4th Chairman of National Bank of Kazakhstan
- In office 20 February 1998 – 12 October 1999
- President: Nursultan Nazarbayev
- Preceded by: Oraz Jandosov
- Succeeded by: Grigori Marchenko

Personal details
- Born: 16 December 1959 (age 66) Oskemen, Kazakh SSR, Soviet Union
- Spouse: Tynym Damitova
- Education: Narxoz University

= Kadyrzhan Damitov =

Kazakh financier (born 1959)

Kadyrzhan Qabdoshuly Damitov (Qadyrjan Qabdoshuly Dámıtov; born 16 December 1959) is a Kazakh financier who is the president of the Kazakhstan Stock Exchange (KASE).

==Education and career==
Kadyrzhan K. Damitov graduated from Alma-Ata Institute of National Economy in 1982 majoring in Engineering and Economics (Almaty, Kazakhstan) and holds a PhD in Corporate Management and Finance (1988) from the Moscow Financial Institute (Moscow, Russia).

Prior to resuming charges as the President of Kazakhstan Stock Exchange (KASE) in May 2009, Mr. Damitov worked in various sectors: business, government and academia. He developed companies' operations, participated in policy-making processes in regards to the various sectors of economy, fostered development of the country's financial market regulatory system.

He began his career in 1984 working as university professor of Economics at Alma-Ata Institute of National Economy and later on devoted time to scientific research at the Kazakhstan Academy of Sciences. Further on in 1991 he joined "Alem Bank Kazakhstan" starting his career at the bank as Chief Economist and at the time of departure from the bank in 1994 held the position of the First Deputy Chairman of the Board.

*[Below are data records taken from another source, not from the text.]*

-- ==== Sys2Proof/Machine/Step.lean ====
section
/-! DEFINITION. The step function, and the placing of a word where the next step takes it. -/

namespace Sys2Proof.Machine

/-- One step: the host's next move when the block is idle, the next μop when a command is in progress. -/
def step (s : State) : Host.Outcome State Fault Refusal := s.next

/-- The block fetches from no memory (spec/20_memory.md R62): its next word is the host's next move (log 16). -/
def State.withFetchWord (s : State) (nbits w : Nat) : State := s.offerWord (BitVec.ofNat 24 (w % 2 ^ nbits))

end Sys2Proof.Machine
end

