/-- A busy block in the faulted state performs a release, which does not look at `FSR` (R95, R163). -/
theorem step_busy_fault_fsr {p : Progress} (inv : s.Inv) (noReset : s.NoReset) (busy : s.seq = .busy p)
    (fault : s.fsr.fault = true) (ht : step s = .next t) : t.fsr = s.fsr := by
  obtain ⟨i, u, t', hd, hu, hstep, -, -, performed⟩ := oneStepIsOneMicroOperation s p inv noReset busy
  obtain rfl : t' = t := Host.Outcome.next.inj (hstep.symm.trans ht)
  obtain ⟨j, hj, -, inFault⟩ : Seq.Good s.fsr (.busy p) := busy ▸ inv.goodSeq
  obtain rfl : i = j := Except.ok.inj (hd.symm.trans hj)
  obtain ⟨l, rfl⟩ := uop_performedInFault (inFault fault) (List.mem_of_getElem? hu)
  obtain ⟨-, -, -, -, fsr, -⟩ := performed rfl
  exact fsr

/-- A word issued in the faulted state is performed without a look at `FSR`, or answered with the pending code (R165). -/
theorem step_issue_fault_fsr {w : CommandWord} {h : List HostMove} (idle : s.seq = .idle) (fault : s.fsr.fault = true)
    (offered : s.host = .issue w :: h) (ht : step s = .next t) : t.fsr = s.fsr := by
  obtain ⟨performs, answers⟩ := faultedStateAnswersThePendingCode s w h idle fault offered
  by_cases performed : ∃ i, decode w = .ok i ∧ performedInFault i = true
  · obtain ⟨i, hd, hi⟩ := performed
    obtain ⟨t', -, hstep⟩ := performs i hd hi
    cases hstep.symm.trans ht
    rfl
  · cases (answers fun i hd => Bool.eq_false_iff.2 fun hi => performed ⟨i, hd, hi⟩).symm.trans ht
    rfl

/-- A word offered to the stepped reading in the faulted state is begun, which leaves `FSR` alone, or answered as a word
issued is (R27, R165). -/
theorem step_issueStepped_fault_fsr {w : CommandWord} {h : List HostMove} (idle : s.seq = .idle)
    (fault : s.fsr.fault = true) (offered : s.host = .issueStepped w :: h) (ht : step s = .next t) : t.fsr = s.fsr := by
  obtain ⟨begins, answers⟩ := acceptanceStopsBeforeTheFirstUop s w h idle offered
  by_cases performed : ∃ i, decode w = .ok i ∧ performedInFault i = true
  · obtain ⟨i, hd, hi⟩ := performed
    obtain ⟨t', hstep, frame, -⟩ := begins i hd (.inr hi)
    obtain rfl : t' = t := Host.Outcome.next.inj (hstep.symm.trans ht)
    exact (congrArg State.fsr frame).trans rfl
  · have same := answers fun i hd => ⟨fault, Bool.eq_false_iff.2 fun hi => performed ⟨i, hd, hi⟩⟩
    exact step_issue_fault_fsr (s := { s with host := .issue w :: h }) idle fault rfl (same.symm.trans ht)

/-- No step but a reset changes the fault status of the faulted state (R166). -/
theorem step_fault_fsr (inv : s.Inv) (noReset : s.NoReset) (fault : s.fsr.fault = true) (ht : step s = .next t) :
    t.fsr = s.fsr := by
  cases hs : s.seq with
  | busy p => exact step_busy_fault_fsr inv noReset hs fault ht
  | idle =>
    match hh : s.host with
    | [] => rw [step_idle_nil hs hh] at ht; cases ht; rfl
    | .issue w :: rest => exact step_issue_fault_fsr hs fault hh ht
    | .issueStepped w :: rest => exact step_issueStepped_fault_fsr hs fault hh ht
    | .wait :: rest => rw [step_idle_wait hs hh] at ht; cases ht; rfl
    | .reset :: rest => exact absurd hh (noReset rest)

end

/-- Settles O2: reset is taken in every state; any other step keeps a set `FSR`, and its events claim no pad back. -/
theorem resetAloneUnlatches : Obligations.ResetAloneUnlatches :=
  ⟨fun _ _ hh => step_reset hh, fun _ _ inv noReset ht =>
    ⟨fun fault => step_fault_fsr inv noReset fault ht, fun _ => (step_padsFollow noReset ht).released⟩⟩

/-! ### The wires at a reset -/

/-- What the wires may show at a reset for an observer to see the condition `c`: both low, then the clock high while the
data line changes (R108, U19). -/
def flickerOf (c : Condition) : List WireState :=
  match c with
  | .start => [⟨false, false⟩, ⟨true, true⟩, ⟨true, false⟩]
  | .stop => [⟨false, false⟩, ⟨true, false⟩, ⟨true, true⟩]

/-- What an observer sees of a reset: what the wires show at its instant, then clock low and data high (R191). -/
theorem observedOver_reset (outside : Nat → Line → Level) (p : Pads) (flicker : List WireState) :
    observedOver outside p [.reset flicker] = Observer.watch ⟨p.wires (outside 0), none⟩ (flicker ++ [⟨false, true⟩]) :=
  watch_last _ _

theorem watch_flickerOf (w : WireState) (c : Condition) :
    Observer.watch ⟨w, none⟩ (flickerOf c ++ [⟨false, true⟩]) = [.condition c] := by
  obtain ⟨scl, sda⟩ := w
  cases c <;> cases scl <;> cases sda <;> rfl

/-- Where the wires go straight to the reset state the clock ends low, so there is no condition (R108, R191). -/
theorem watch_straight_to_reset (w : WireState) : Observer.watch ⟨w, none⟩ [⟨false, true⟩] = [] := by
  rw [watch_unheld]
  simp [conditionBetween, Observer.watch]

/-- Settles O55: the reset state's pads and wires, and at the instant of the reset the flicker of a condition, or none. -/
theorem resetAtThePins : Obligations.ResetAtThePins := by
  intro s h hh
  have moments (flicker t) : stepMoments flicker s t = [.reset flicker] := by simp [stepMoments, hh]
  refine ⟨_, step_reset hh, rfl, rfl, rfl, fun _ => rfl, fun flicker => moments flicker _, fun outside => ⟨fun c => ?_, ?_⟩⟩
  · exact ⟨flickerOf c, by rw [moments, observedOver_reset, watch_flickerOf]⟩
  · exact ⟨[], by rw [moments, observedOver_reset]; exact watch_straight_to_reset _⟩

end Sys2Proof.Machine
end

section
/-! LAWS and PROOF. What a command adds to the trace, by its μops: the sleeps (spec/70_reset_and_hazards.md R203, R204), and
the order of data writes, re-acquires and clock rises (R202). -/

namespace Sys2Proof.Machine

section
variable {s t : State} {p : Progress}

/-- The events of a performed μop: its pin event with its sleeps, unless it is void (R90, R95). -/
theorem performUop_trace {u : Uop} (busy : s.seq = .busy p) (ht : s.performUop u = .ok t) :
    ∃ v q, t.seq = .busy q ∧ t.trace = s.trace ++ if u.isVoid s then [] else Event.bracketed (u.pinEvent v) := by
  obtain ⟨allowed, -⟩ := performUop_ok_iff.1 ht
  obtain ⟨v, t', -, performed, busy', trace, -⟩ := performUop_spec busy allowed
  obtain rfl : t' = t := Except.ok.inj (performed.symm.trans ht)
  exact ⟨v, _, busy', trace⟩

/-- Neither a response nor a fault emits an event (R27, R163). -/
theorem conclude_trace (a : Progress → Answer) (r : Run) : (r.conclude a).trace = r.state.trace := by
  cases r with
  | violated c l s => rfl
  | done s =>
    change (s.finish a).trace = s.trace
    cases hs : s.seq with
    | idle => rw [State.finish, hs]
    | busy p => rw [finish_busy hs]

/-! ### Sleeps -/

/-- What a step adds to the trace: what the pads follow, or at a reset nothing (R191, R203). -/
theorem step_trace (ht : step s = .next t) : ∃ pins, t.trace = s.trace ++ withSleeps pins := by
  by_cases noReset : s.NoReset
  · obtain ⟨pins, trace, -⟩ := step_padsFollow noReset ht
    exact ⟨pins, trace⟩
  · obtain ⟨rest, hh⟩ : ∃ rest, s.host = .reset :: rest := by simpa [State.NoReset] using noReset
    cases (step_reset hh).symm.trans ht
    exact ⟨[], (List.append_nil _).symm⟩

/-- The μops whose pin event stands between two sleeps: all but `REL` (R90, R95, R204). -/
def Uop.isDelayed : Uop → Bool
  | .out _ => true
  | .inp _ => true
  | .wr _ _ => true
  | .rd _ _ => true
  | .rel _ => false

/-- The table of R204 counts the delayed μops of the model's sequences. -/
theorem countP_isDelayed (i : Instr) : (commandOf i).uops.countP Uop.isDelayed = delayedUops i := by cases i <;> rfl

theorem sleepCalls_append (a b : List Event) : sleepCalls (a ++ b) = sleepCalls a + sleepCalls b := List.count_append

/-- A performed μop sleeps twice, a release not at all (R90, R95). -/
theorem sleepCalls_uop (u : Uop) (s : State) (v : Level) :
    sleepCalls (if u.isVoid s then [] else Event.bracketed (u.pinEvent v)) = if u.isDelayed then 2 else 0 := by
  cases u with
  | out l | inp l | wr l x | rd l k => rfl
  | rel l => cases hv : (Uop.rel l).isVoid s <;> rfl

/-- A run that meets no violation sleeps twice for each delayed μop (R203). -/
theorem runUops_sleepCalls {us : List Uop} (busy : s.seq = .busy p) (run : runUops us s = .done t) :
    sleepCalls t.trace = sleepCalls s.trace + 2 * us.countP Uop.isDelayed := by
  induction us generalizing s p with
  | nil => cases run; rfl
  | cons u us ih =>
    cases hu : s.performUop u with
    | error c => simp [runUops, hu] at run
    | ok s' =>
      obtain ⟨v, q, busy', trace⟩ := performUop_trace busy hu
      have rest := ih busy' (by simpa [runUops, hu] using run)
      rw [rest, trace, sleepCalls_append, sleepCalls_uop, List.countP_cons]
      split <;> omega

/-! ### Re-acquires -/

/-- Wherever the events `es` clock no stale level, the events `fs` clock none (R202). -/
def NoLessSafe (es fs : List Event) : Prop :=
  ∀ stale clock, ReacquireSafe stale clock es → ReacquireSafe stale clock fs

/-- The sleeps around a pin event, the level it reads and whether a release is void do not matter (R202). -/
theorem NoLessSafe.uop {es fs : List Event} (tail : NoLessSafe es fs) (u : Uop) (s : State) (v : Level) :
    NoLessSafe (u.pinEvent false :: es) ((if u.isVoid s then [] else Event.bracketed (u.pinEvent v)) ++ fs) := by
  intro stale clock safe
  cases u with
  | out l =>
    cases l with
    | scl => exact tail _ _ safe
    | sda => exact safe.imp_right (tail _ _)
  | inp l => cases l <;> exact tail _ _ safe
  | wr l x =>
    cases l with
    | scl => exact safe.imp_right (tail _ _)
    | sda => exact tail _ _ safe
  | rd l k => exact tail _ _ safe
  | rel l => cases hv : (Uop.rel l).isVoid s <;> exact tail _ _ safe

/-- What a run adds to the trace, whether it ends or meets a violation, is no less safe than its μops' pin events. -/
theorem runUops_noLessSafe (us : List Uop) (busy : s.seq = .busy p) :
    ∃ es, (runUops us s).state.trace = s.trace ++ es ∧ NoLessSafe (us.map (Uop.pinEvent · false)) es := by
  induction us generalizing s p with
  | nil => exact ⟨[], (List.append_nil _).symm, fun _ _ safe => safe⟩
  | cons u us ih =>
    cases hu : s.performUop u with
    | error c => exact ⟨[], by simp [runUops, hu, Run.state], fun _ _ _ => trivial⟩
    | ok t =>
      obtain ⟨v, q, busy', trace⟩ := performUop_trace busy hu
      obtain ⟨es, traceRest, safe⟩ := ih busy'
      refine ⟨_, ?_, safe.uop u s v⟩
      rw [runUops, hu, ← List.append_assoc, ← trace]
      exact traceRest

/-! The steps of the bus commands: whatever level is driven before, and wherever the clock stands, each writes the data line
or makes it an input before it raises the clock, and ends with the clock low. -/

section
variable {stale clock : Bool} {es : List Event}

Mr. Damitov contributed to the establishment and development of the financial market of Kazakhstan. He worked both at the National Bank (Central Bank) of the Republic of Kazakhstan, as well as private local banks and branches of the large foreign banks operating in Kazakhstan. In 1994–1997 he worked as Deputy Governor of the National Bank of Kazakhstan. Later he was promoted to the Vice-Minister of Economy and Trade of the Republic of Kazakhstan (1997) followed by his advisory position to the country's Prime-Minister (1997-1998). Then in 1998, at a time of Asian and Russian financial crisis, returned to the banking regulation activity in a capacity of the Governor of the National Bank, from 1998 to 1999. After heading the National Bank for almost two years he was assigned to the position of the Advisor to the President of the Republic of Kazakhstan.

His career in the private sector was not limited only to the banking sector, he also worked in other sectors of the economy. In the private banking sector he worked at "ABN AMRO Bank Kazakhstan" during the years of 2000-2004 in the capacity of Deputy Chairman of the Board. From March 2004 until 2007 he was a member of the Board of Directors of Ust-Kamenogorsk Titanium Magnesium Plant and further on until 2009 he was the Chairman of the Board of the National Company "Social Entrepreneurship Corporation "Ertis"".

During 2000-2007 he was simultaneously a Member of the Board of Directors at such financial institutions as ABN AMRO Pension Fund and Halyk Savings Bank of Kazakhstan, as well as at the sovereign development institution - Fund for Sustainable Development "Kazyna".

==Recognition==
Mr. Damitov holds national awards for his contribution to the development of Kazakhstan's economy.